Tuesday, September 14, 2004

8/11/2004

Well, I got through another night of dreaming, but this time it was less intense and today was my rest day of the week - only two lessons and lots of lesson planning.

Because of my class load, I haven't had a lot of time to think about the past couple of years or the next few months, but I'm filled with plenty of anxiety about it. I should say, I'm filled with anxiety about the both of them. I don't know if my accomplishments are tangible, and I don't know if I want to evaluate myself (period) and if I do, if I should evaluate myself on "results". In fact, I'd much rather leave the whole thing, figure out how I can use what I've learned here, be satisfied with who I am, and spend less time explicitly improving myself and instead just DOING and BEING. Which is the link between the last two years and the next.

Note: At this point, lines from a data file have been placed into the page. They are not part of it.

-- ==== Sys2Proof/Laws/LeavesOps.lean ====
section
/-! SUPPORT. What each operation of a slot leaves of registers, system registers, accumulators, other sequencers and other cores. -/

namespace Sys2Proof.Machine

set_option Elab.async false
set_option linter.unusedSimpArgs false
set_option linter.unusedVariables false
set_option linter.unusedTactic false
set_option linter.unreachableTactic false

/-- A property of the module that nothing decides but what `Leaves []` keeps. -/
def Calm (P : State → Prop) : Prop := ∀ s t : State, Leaves [] s t → P s → P t

/-- A property that the writes of an operation's destinations keep. -/
def Owns (i : Instr) (P : State → Prop) : Prop := ∀ s t : State, Leaves (destsOf s.cur.slot i) s t → P s → P t

theorem Leaves.mono {D E : List Reg} {s t : State} (h : Leaves D s t) (hs : ∀ r ∈ D, r ∈ E) : Leaves E s t :=
  ⟨h.cur, fun r hr => h.regs r fun hd => hr (hs r hd), h.task, h.sys, h.acc, h.seqs, h.cores⟩

theorem Owns.calm {i : Instr} {P : State → Prop} (h : Owns i P) : Calm P := fun s t ht => h s t (ht.mono fun _ h => by simp at h)

theorem Owns.leaves (s : State) (i : Instr) : Owns i (Leaves (destsOf s.cur.slot i) s) := fun t u hu ht => by
  rw [ht.cur] at hu
  exact ht.trans hu

theorem Act.Keeps.change_calm {f : State → State} {P : State → Prop} (hP : Calm P) (h : ∀ s, Leaves [] s (f s)) : (Act.change f).Keeps P :=
  fun s hs => hP s _ (h s) hs

theorem issue_leaves_of {D : List Reg} {i : Instr} {g : Guard} {act : Act Unit} {s : State} (hD : D = destsOf s.cur.slot i)
    (ha : act.Keeps (Leaves D s)) : OutKeeps (Leaves D s) (issue i g act s) := issue_leaves hD (ha s (.refl _ _))

@[simp] theorem stickyAt_leaves (l st : Nat) {P : State → Prop} (hP : Calm P) : (stickyAt l st).Keeps P := by
  refine Act.Keeps.lam fun s hs => ?_
  unfold stickyAt
  split
  · exact hs
  · exact hP _ _ (.setMe (addPend_same _ fun r h => by simp at h)) hs

theorem writeMasked_leaves {i : Instr} {P : State → Prop} (hD : Owns i P) (r : Reg) (l : Nat) (v : Vec) (m st : Nat)
    (hr : ∀ s, P s → r ∈ destsOf s.cur.slot i) : (writeMasked r l v m st).Keeps P := fun s hs =>
  hD s _ (.setMe (addPend_same _ fun x h => by cases h; exact hr s hs)) hs

@[simp] theorem deliverMasked_leaves (i : Instr) (v : Vec) (m st : Nat) {P : State → Prop} (hP : Calm P) (hD : Owns i P) :
    (deliverMasked i v m st).Keeps P := by
  intro s hs
  rw [deliverMasked_run]
  refine hD s _ ?_ hs
  unfold State.deliver
  split
  · unfold State.stick
    split
    · exact .refl _ _
    · exact .setMe (addPend_same _ fun r h => by simp at h)
  · rename_i r rs h
    exact .setMe (addPend_same _ fun x hx => by cases hx; rw [h]; simp)

@[simp] theorem setRing_calm (n : Nat) (r : Ring) {P : State → Prop} (hP : Calm P) : (Act.change (setRing n r)).Keeps P :=
  .change_calm hP fun s => .setMe (.of_pend ⟨rfl, rfl, rfl, rfl, rfl, rfl, rfl, rfl, rfl⟩ ⟨rfl, rfl, rfl, rfl⟩ rfl fun _ h => .inl h)

@[simp] theorem deliver_leaves  (i : Instr) (v : Vec) {P : State → Prop} (hP : Calm P) (hD : Owns i P) : (deliver i v).Keeps P := by
  unfold deliver
  repeat' (first | with_reducible refine Act.Keeps.bind ?_ fun _ => ?_ | (with_reducible refine Act.Keeps.change_calm hP fun _ => ?_; first | exact Leaves.setMe (.of_pend ⟨rfl, rfl, rfl, rfl, rfl, rfl, rfl, rfl, rfl⟩ ⟨rfl, rfl, rfl, rfl⟩ rfl fun _ h => .inl h) | exact .of_same rfl rfl rfl | exact .refl _ _ | exact perf_leaves _ _ _ _) | split | (simp [hP, hD]; done) | dsimp only)

@[simp] theorem deliverNat_leaves  (i : Instr) (v : Nat) {P : State → Prop} (hP : Calm P) (hD : Owns i P) : (deliverNat i v).Keeps P := by
  unfold deliverNat
  repeat' (first | with_reducible refine Act.Keeps.bind ?_ fun _ => ?_ | (with_reducible refine Act.Keeps.change_calm hP fun _ => ?_; first | exact Leaves.setMe (.of_pend ⟨rfl, rfl, rfl, rfl, rfl, rfl, rfl, rfl, rfl⟩ ⟨rfl, rfl, rfl, rfl⟩ rfl fun _ h => .inl h) | exact .of_same rfl rfl rfl | exact .refl _ _ | exact perf_leaves _ _ _ _) | split | (simp [hP, hD]; done) | dsimp only)

@[simp] theorem scalar2_leaves  (i : Instr) (a b : Opnd) (f : Nat → Nat → Nat) {P : State → Prop} (hP : Calm P) (hD : Owns i P) : (scalar2 i a b f).Keeps P := by
  unfold scalar2
  repeat' (first | with_reducible refine Act.Keeps.bind ?_ fun _ => ?_ | (with_reducible refine Act.Keeps.change_calm hP fun _ => ?_; first | exact Leaves.setMe (.of_pend ⟨rfl, rfl, rfl, rfl, rfl, rfl, rfl, rfl, rfl⟩ ⟨rfl, rfl, rfl, rfl⟩ rfl fun _ h => .inl h) | exact .of_same rfl rfl rfl | exact .refl _ _ | exact perf_leaves _ _ _ _) | split | (simp [hP, hD]; done) | dsimp only)

@[simp] theorem scalar1_leaves  (i : Instr) (a : Opnd) (f : Nat → Nat) {P : State → Prop} (hP : Calm P) (hD : Owns i P) : (scalar1 i a f).Keeps P := by
  unfold scalar1
  repeat' (first | with_reducible refine Act.Keeps.bind ?_ fun _ => ?_ | (with_reducible refine Act.Keeps.change_calm hP fun _ => ?_; first | exact Leaves.setMe (.of_pend ⟨rfl, rfl, rfl, rfl, rfl, rfl, rfl, rfl, rfl⟩ ⟨rfl, rfl, rfl, rfl⟩ rfl fun _ h => .inl h) | exact .of_same rfl rfl rfl | exact .refl _ _ | exact perf_leaves _ _ _ _) | split | (simp [hP, hD]; done) | dsimp only)

theorem execAdd_leaves  (g : Guard) (d a b : Opnd) (s : State) : OutKeeps (Leaves (destsOf s.cur.slot (.add g d a b)) s) (execAdd g d a b s) := by
  unfold execAdd
  refine issue_leaves_of rfl ?_
  have hD := Owns.leaves s (.add g d a b)
  have hP := hD.calm
  repeat' (first | with_reducible refine Act.Keeps.bind ?_ fun _ => ?_ | (with_reducible refine Act.Keeps.change_calm hP fun _ => ?_; first | exact Leaves.setMe (.of_pend ⟨rfl, rfl, rfl, rfl, rfl, rfl, rfl, rfl, rfl⟩ ⟨rfl, rfl, rfl, rfl⟩ rfl fun _ h => .inl h) | exact .of_same rfl rfl rfl | exact .refl _ _ | exact perf_leaves _ _ _ _) | split | (simp [hP, hD]; done) | dsimp only)

theorem execSub_leaves  (g : Guard) (d a b : Opnd) (s : State) : OutKeeps (Leaves (destsOf s.cur.slot (.sub g d a b)) s) (execSub g d a b s) := by
  unfold execSub
  refine issue_leaves_of rfl ?_
  have hD := Owns.leaves s (.sub g d a b)
  have hP := hD.calm
  repeat' (first | with_reducible refine Act.Keeps.bind ?_ fun _ => ?_ | (with_reducible refine Act.Keeps.change_calm hP fun _ => ?_; first | exact Leaves.setMe (.of_pend ⟨rfl, rfl, rfl, rfl, rfl, rfl, rfl, rfl, rfl⟩ ⟨rfl, rfl, rfl, rfl⟩ rfl fun _ h => .inl h) | exact .of_same rfl rfl rfl | exact .refl _ _ | exact perf_leaves _ _ _ _) | split | (simp [hP, hD]; done) | dsimp only)
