-- ==== Sys2Proof/Tests/Slice0.lean ====
section
/-! SUPPORT. Tests of the model: ill-formed operations, words written out from the manual's encodings, one step of each
instruction on a small state, and for each statement a state and operands that meet its hypotheses. Expected values are those of
the manual's examples and tables, or worked out from its rules by hand. -/

namespace Sys2Proof.Tests

open Sys2Proof Sys2Proof.Machine

set_option Elab.async false
set_option linter.unusedVariables false

/-- The guard that always holds. -/
def g : Guard := ⟨15, false⟩

/-- Location 0 running a task of device 1, whose partition 0 is resident, with slot x about to issue bundle 0; registers as given. -/
def on (x : Slot) (regs : List (Reg × Nat)) (f : Seq → Seq := id) : State :=
  let s := State.reset
  let s := s.setVd 1 { Vd.reset with
    parts := [0], ranges := [⟨2 ^ 32, 2 ^ 33 - 1, (physOf s 0 0 0 : Int) - 2 ^ 32, true, true, true⟩] }
  let s := s.setQuad 0 { Quad.reset with resident := some 1 }
  let s := s.setSeq 0 (f
    { Seq.reset with
      status := 1, task := { placeTask with vd := 1, codeLen := 640 }, nextIdx := 1, queue := [(0, ⟨0, 0, true⟩)], pc := 64 })
  let s := regs.foldl (fun s p => regPut s 0 p.1 (BitVec.ofNat 512 p.2)) s
  { s with cur := ⟨0, x⟩ }

/-- The next state, if there is one. -/
def next (o : Host.Outcome State Fault Refusal) : Option State := match o with | .next t => some t | _ => none

/-- What a register of location 0 holds once every result on its way has landed, where the sequencer runs on. -/
def final (o : Host.Outcome State Fault Refusal) (r : Reg) : Option Nat :=
  (next o).bind (fun t =>
    if (t.seqAt 0).status = 1 then
      some ((t.seqAt 0).pend.foldl (fun v e => if e.dst = some r ∧ !e.done ∧ e.avail then mergeBytes v e.val e.mask else v)
        (regBase t 0 r)).toNat
    else none)

/-- The code, slot and INFO of the trap that location 0 stands frozen with. -/
def trapped (o : Host.Outcome State Fault Refusal) : Option (Nat × Nat × Nat) :=
  (next o).bind (fun t =>
    let rc := (t.seqAt 0).record.toNat
    if (t.seqAt 0).status = 3 then some (bitsAt rc 0 8, bitsAt rc 12 4, bitsAt rc 320 64) else none)

/-- Whether a slot of location 0 goes on to bundle 1. -/
def goesOn (o : Host.Outcome State Fault Refusal) (x : Slot) : Bool :=
  match next o with | some t => (t.seqAt 0).status == 1 && stepOf (t.seqAt 0) x == 1 | none => false

/-- Whether a slot of location 0 stalls: it runs, stands at bundle 0 and is marked. -/
def stalls (o : Host.Outcome State Fault Refusal) (x : Slot) : Bool :=
  match next o with
  | some t => (t.seqAt 0).status == 1 && stepOf (t.seqAt 0) x == 0 && (t.seqAt 0).stalled.testBit x.num
  | none => false

/-- The bytes of a local store of die 0 as a number. -/
def localAt (s : State) (core a n : Nat) : Nat :=
  ofBytes ((List.range n).map (fun j => s.mem.look (localPhys s core (a + j))))

/-- Little-endian lanes of w bits as a number. -/
def lanes (w : Nat) (xs : List Nat) : Nat := ofLanes w xs

/-- The same lane n times. -/
def rep (w n x : Nat) : Nat := ofLanes w (List.replicate n x)

/-! ### Static legality (Table 3.16, R52) -/

/-- One ill-formed operation for each check of the slot word. -/
def illFormed : List Instr :=
  [.add g (.own 64) (.own 0) (.own 0), .add g (.own 0) (.pop 0) (.own 0), .add g (.own 0) (.own 0) (.dq 0),
   .clz g (.own 0) (.peek 0), .bfi g (.com 0) (.own 0) (.own 0), .bfi g (.own 64) (.own 0) (.own 0),
   .cmp g 15 0 (.own 0) (.own 0), .cmp g 0 12 (.own 0) (.own 0), .pand g 15 0 0 false false, .por g 15 0 0 false false,
   .pnot g 15 0, .addi g (.own 64) (.own 0) 0, .shli g (.own 0) (.own 0) 64, .shri g (.own 0) (.own 0) 64,
   .srai g (.own 0) (.own 0) 64, .li g (.pop 0) 0, .lih g (.own 0) (.dq 0) 0, .cmpi g 15 0 (.own 0) 0,
   .cmpi g 0 12 (.own 0) 0, .jmpr g (.own 64), .ret g (.pop 0), .call g (.com 0) 0, .loop g (.own 0) 0,
   .loop g (.own 0) 65536, .xmov g (.here (.own 1)) (.own 0) 0 true, .xmov g (.file .w 32) (.own 0) 0 false,
   .xmov g (.here (.own 1)) (.own 0) 1 false, .rdsr g (.own 0) 4096, .wrsr g 0x00A (.own 0), .wrsr g 4096 (.own 0),
   .mrsData g (.pop 0), .rdts g (.own 64), .vadd g (.own 0) (.own 0) (.own 0) .f32 0,
   .vadd g (.own 768) (.own 0) (.own 0) .b32 0, .vadd g (.own 0) (.own 768) (.own 0) .b32 0,
   .vadd g (.peek 0) (.own 0) (.own 0) .b32 0, .vadd g (.pop 0) (.own 0) (.own 0) .b32 1, .vabs g (.own 0) (.own 0) .b32 0,
   .vfsh g (.pop 0) (.own 0) (.own 0) .b32 true, .vfsh g (.own 0) (.own 0) (.own 0) .s32 true, .vclz g (.own 0) (.own 0) .s32 0,
   .vcmp g 0 (.own 0) (.own 0) .f32 0, .vcmp g 0 (.own 0) (.own 0) .b32 12, .vsel g (.own 0) (.own 0) (.own 0) .e4m3 0,
   .kpop g (.pop 0) 0, .kfirst g (.own 768) 0, .vbcast g (.own 0) (.own 0) 16 .b32 0, .vrot g (.own 0) (.own 0) 64 .b8 0,
   .vext g (.own 0) (.own 0) 8 .b64, .vins g (.pop 0) (.own 0) 0 .b32, .vperm g (.own 0) (.own 0) (.own 0) .t8 0,
   .vslide g (.own 0) (.own 0) 17 false .b32 0, .vred g (.own 0) (.own 0) 0 0 .b32, .vred g (.own 0) (.own 0) 7 0 .b8,
   .vred g (.own 0) (.own 0) 2 0 .b64, .vscan g (.own 0) (.own 0) 4 2 .b32, .vpack g (.own 0) (.own 0) (.own 0) .b8 false,
   .vunpk g (.own 0) (.own 0) .b64 false, .vfadd g (.own 0) (.own 0) (.own 0) .b32 0, .vfma g (.pop 0) (.own 0) (.own 0) .f32 0,
   .vfcmp g 0 (.own 0) (.own 0) .f32 8, .vfcmp g 0 (.own 0) (.own 0) .b32 0, .vfabs g (.own 0) (.own 0) .s32 0,
   .vfred g (.own 0) (.own 0) 4 3 .f32, .vfred g (.own 0) (.own 0) 4 0 .f16, .vrcp g (.own 0) (.own 0) .f16 0,
   .vicvt g (.own 0) (.own 0) .b16 0, .vxmov g (.here (.own 0)) (.own 0) 1, .vxmov g (.file .p 15) (.own 0) 0,
   .mmac g 0 0 .e4m3 .f16 1 0 false, .mmac g 0 0 .f32 .f32 1 0 false, .mmac g 0 0 .e4m3 .e4m3 0 0 false,
   .mmac g 0 0 .e4m3 .e4m3 33 0 false, .mmacs g 0 0 .f16 .f16 1 0 1 false, .mmacs g 0 0 .e4m3 .e4m3 1 2 2 false,
   .mdrain g 0 0 127 1 .e4m3 false, .mdrain g 0 0 0 15 .f32 false, .mdrain g 0 0 0 0 .b32 false, .mlar g 0 0 0 0, .mlar g 0 1 0 3,
   .mloop g 1 0 true, .mloop g 1 1 false, .ld g (.file .p 15) (.own 0) (.own 0) 0 .b64, .ld g (.here (.com 0)) (.own 0) (.own 0) 0 .b64,
   .ld g (.file .s 0) (.own 32) (.own 0) 0 .b64, .ld g (.file .s 0) (.own 0) (.own 0) 0 .f32, .vld g (.file .s 0) (.own 0) (.own 0) 0,
   .vldu g (.here (.own 0)) (.own 0) (.own 0) 0, .pf g (.pop 0) (.own 0), .gpush g 0 (.dq 0), .ldg g (.file .b 32) (.own 0) (.own 0) 0 .b64,
   .vldg g (.file .w 0) (.own 0) (.own 0) 0, .ldr g (.file .s 0) (.own 0) false 62 0 .b64, .st g (.pop 0) (.own 0) (.own 0) 0 .b64,
   .st g (.own 0) (.own 0) (.own 0) 0 .bf16, .vst g (.own 0) (.own 0) (.own 0) 0, .vstm g (.own 0) (.own 0) 0 false 0,
   .aadd g 0 (.own 0) (.own 0) false 0 0 .b16, .aadd g 1 (.own 0) (.own 0) true 0 0 .b32, .amin g 0 (.own 0) (.own 0) false 0 0 .f32,
   .alog g 0 (.own 0) (.own 0) false 3 0 0 .b32, .aswp g 0 (.own 0) (.own 0) false 0 0 .s32, .acas g 0 (.own 0) (.own 0) 0 0 .s64,
   .aincb g 0 (.own 0) (.pop 0) false 0 0 .b32, .rcnt g (.own 0) (.own 32), .asnap g 0 (.pop 0) (.own 0) 0,
   .str g (.own 32) (.own 0) false 0 .b64, .ratom g 0 (.own 0) 0 9 false 0 0 .b32, .ratom g 0 (.own 0) 0 7 true 0 0 .b32,
   .ratom g 0 (.own 0) 0 6 false 0 0 .s32, .ratom g 1 (.own 0) 0 0 true 0 0 .b32, .mapi g 0 0 4 0, .mapi g 0 0 0 1, .maprAll g 5 0,
   .gq g 0 0 24, .qwait g 0 0, .qwait g 0 65, .qadv g 0 0, .sarm g 16 0, .swait g 0 16, .fence g 7 1, .fence g 1 0,
   .gstep g 0 16, .barA g 7 0 0 0, .barW g 7 0 0, .bar g 7 0 0 0, .eret g 3, .eretT g 3 0, .xcvt g (.own 0) (.own 0) 4 .e4m3 .f32,
   .xcvt g (.own 0) (.own 0) 0 .b64 .f32, .xcvt g (.pop 0) (.own 0) 0 .e4m3 .f32, .xquant g (.own 0) (.own 0) (.own 0) .f16 0,
   .xquant g (.own 0) (.own 0) (.own 0) .e4m3 4, .xquant g (.pop 0) (.own 0) (.own 0) .e4m3 0, .xdeq g (.own 0) (.own 0) (.own 0) 0 .f32,
   .xdeq g (.own 0) (.own 0) (.own 0) 4 .e4m3, .xamax g (.own 0) (.own 32) (.own 0) .e4m3, .xtr g 0 0 .b8, .xexp g 0 1 true .b16 false,
   .xpack g (.own 0) (.own 0) 1 .t6, .xpack g (.pop 0) (.own 0) 0 .t6, .xunpk g (.own 0) (.own 0) 2 .e2m1,
   .xcrc g (.peek 0) (.own 0) (.own 0) 0]
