-- ==== Sys2Proof/Machine/Signs.lean ====
section
/-! DEFINITION. The Board Line Unit: the board list, the scan, the frame in flight (R145 to R157). -/

namespace Sys2Proof.Machine

/-! ## What an entry sends -/

/-- The automatic content of an entry from its posting (R149). -/
def autoFrame (b : SignBinding) (x : Posting) : SignFrame :=
  let plain (k : SignKind) : SignFrame := ⟨b.address, k, 0, 0, false, false, 0⟩
  match x.marker with
  | .down => plain .down
  | .closed => plain .closed
  | .unused => plain .blank
  | .operating =>
    match b.content, x.shown with
    | .wait, some f => ⟨b.address, .wait, f.posted / 256, f.posted % 256, f.overFlag, f.aged, 0⟩
    | .wait, none => ⟨b.address, .wait, 0, 0, false, false, 0⟩
    | .ret, some f =>
      match f.nextReturn with
      | some m => ⟨b.address, .ret, m / 60, m % 60, false, false, 0⟩
      | none => plain .none
    | .ret, none => plain .none

/-- The frame of a valid entry: an OVERRIDE frame while its code is not 0, else its automatic content (R149). -/
def frameOf (b : SignBinding) (override : Nat) (x : Posting) : SignFrame :=
  if override = 0 then autoFrame b x else ⟨b.address, .override, 0, 0, false, false, override⟩

/-! ## The scan -/

/-- Whether an entry is valid (R145). -/
def State.valid (s : State) (e : EntryNo) : Bool := s.entries[e].binding.isSome

/-- Whether any entry is valid (R152). -/
def State.anyValid (s : State) : Bool := s.entries.toList.any fun x => x.binding.isSome

/-- The lowest-numbered member of the dirty set; only valid entries are members (R150, R153; log 13). -/
def lowestDirty (s : State) : Option EntryNo := (List.finRange Config.entries).find? fun e => s.dirty[e] && s.valid e

/-- The entry numbers in refresh order: from the pointer up to 63, and on from 0 (R153). -/
def refreshOrder (from_ : EntryNo) : List EntryNo :=
  (List.finRange Config.entries).filter (fun e => from_ ≤ e) ++ (List.finRange Config.entries).filter (fun e => e < from_)

/-- The first valid entry in refresh order (R153). -/
def nextRefresh (s : State) : Option EntryNo := (refreshOrder s.refresh).find? s.valid

/-- Whether no valid entry lies above one (R153). -/
def lastValid (s : State) (e : EntryNo) : Bool := (List.finRange Config.entries).all fun x => !(decide (e < x) && s.valid x)

/-- The number after an entry's, 64 becoming 0 (R153). -/
def afterEntry (e : EntryNo) : EntryNo := ⟨(e.val + 1) % Config.entries, Nat.mod_lt _ (by decide)⟩

/-- Starts a frame for an entry: its content is latched, and it leaves the dirty set (R154). -/
def sendEntry (e : EntryNo) (passEnd : Bool) (s : State) : State :=
  match s.entries[e].binding with
  | some b =>
    { s with
      dirty := s.dirty.set e false
      board := .sending (frameOf b s.entries[e].override s.postings[b.attraction]) passEnd }
  | none => s

/-- A frame start: the lowest dirty entry, or the next in refresh order, which moves the pointer and may end a pass; with
no valid entry the line goes IDLE (R152, R153). -/
def startFrame (s : State) : State :=
  match lowestDirty s with
  | some e => sendEntry e false s
  | none =>
    match nextRefresh s with
    | some e => sendEntry e (lastValid s e) { s with refresh := afterEntry e }
    | none => { s with board := .idle }

/-- FRAME_COMPLETION: SCAN where the frame ended a pass, then the next frame or IDLE; with no frame in flight there is no
such step (R152, R155; log 3). -/
def execFrameCompletion (s : State) : Host.Outcome State Fault Refusal :=
  .next
    (match s.board with
    | .sending _ passEnd => startFrame (if passEnd then raiseScan s else s)
    | .idle => s
    | .resynchronising => s)

/-- RESYNCHRONISING_GAP_END: a frame starts if any entry is valid, else the line is IDLE; outside the gap there is no
such step (R152, R156; log 3). -/
def execResynchronisingGapEnd (s : State) : Host.Outcome State Fault Refusal :=
  .next
    (match s.board with
    | .resynchronising => startFrame s
    | .idle => s
    | .sending _ _ => s)

/-! ## The board list -/

/-- Marks an entry dirty if it is valid (R150). -/
def markDirty (e : EntryNo) (s : State) : State := if s.valid e then s.setDirty e true else s

/-- The BOARD_SET reply (R185). -/
def entryReply (e : EntryNo) (x : BoardEntry) : List Byte :=
  match x.binding with
  | some b => [byte e.val, 1, byte b.address, byte b.attraction.val, byte b.content.code, byte x.override]
  | none => [byte e.val, 0, 0, 0, 0, byte x.override]

/-- The effect of an accepted BOARD_SET with the valid flag set: the entry bound and dirty, and an IDLE line started
(R146, R152). -/
def bindEntry (e : EntryNo) (b : SignBinding) (s : State) : State :=
  let t := markDirty e (s.setEntry e { s.entries[e] with binding := some b })
  match t.board with
  | .idle => startFrame t
  | .sending _ _ => t
  | .resynchronising => t

/-- BOARD_SET with the valid flag set, and with a valid byte that is neither 0 nor 1 (R146, R184). -/
def boardSetBody : Body := fun _ args s =>
  match args with
  | [entry, valid, address, attraction, content] =>
    match entryOf entry, attrOf attraction, contentOf content with
    | some e, some a, some c =>
      if valid ≠ 1 ∨ address = 0 ∨ address = 255 then reject .badArgument
      else accept (bindEntry e ⟨address.toNat, a, c⟩ s) (entryReply e ⟨some ⟨address.toNat, a, c⟩, s.entries[e].override⟩)
    | _, _, _ => reject .badArgument
  | _ => reject .badArgument

/-- BOARD_SET with the valid flag clear (R147). -/
def boardSetClearBody : Body := fun _ args s =>
  match args with
  | [entry, _, _, _, _] =>
    match entryOf entry with
    | some e => accept ((s.setEntry e ⟨none, 0⟩).setDirty e false) (entryReply e ⟨none, 0⟩)
    | none => reject .badArgument
  | _ => reject .badArgument

/-- BOARD_OVERRIDE (R148). -/
def boardOverrideBody : Body := fun _ args s =>
  match args with
  | [entry, code] =>
    match entryOf entry with
    | some e =>
      if 15 < code.toNat then reject .badArgument
      else accept (markDirty e (s.setEntry e { s.entries[e] with override := code.toNat })) [byte e.val, code]
    | none => reject .badArgument
  | _ => reject .badArgument

/-- BOARD_SET at a port. -/
def execBoardSet (p : PortNo) (s : State) : Host.Outcome State Fault Refusal :=
  .next (carryOut .boardSet boardSetBody p s)

/-- BOARD_SET with the valid flag clear, at a port. -/
def execBoardSetClear (p : PortNo) (s : State) : Host.Outcome State Fault Refusal :=
  .next (carryOut .boardSetClear boardSetClearBody p s)

/-- BOARD_OVERRIDE at a port. -/
def execBoardOverride (p : PortNo) (s : State) : Host.Outcome State Fault Refusal :=
  .next (carryOut .boardOverride boardOverrideBody p s)

end Sys2Proof.Machine
end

So do I need to be in a new place to take a new approach to life? Am I ready to change gears, from the "student" to the "participant", or is it an unerasable part of me to always be the student, to always put as much on my plate as I can handle? Well, I'd like to try it. And I think I've come up with the parameters of the next step.

First, I have to be unconcerned with what others think about my decision and trust my own judgment. I think I've looked to others to validate my actions for long enough.

Second, I want to be close to those who I've grown close to back in the States - and do away with this seemingly interminable distance and silence.

Third, I want to have the time to listen and to live. I want to have the time to not fall into a routine, which implies a certain amount of business but not an excess.

Fourth, I want to change the world, and I know what that means. It means that you change how the people around you live in small but meaningful ways, enough so that those people will want to do the same thing. And I don't want the credit for it.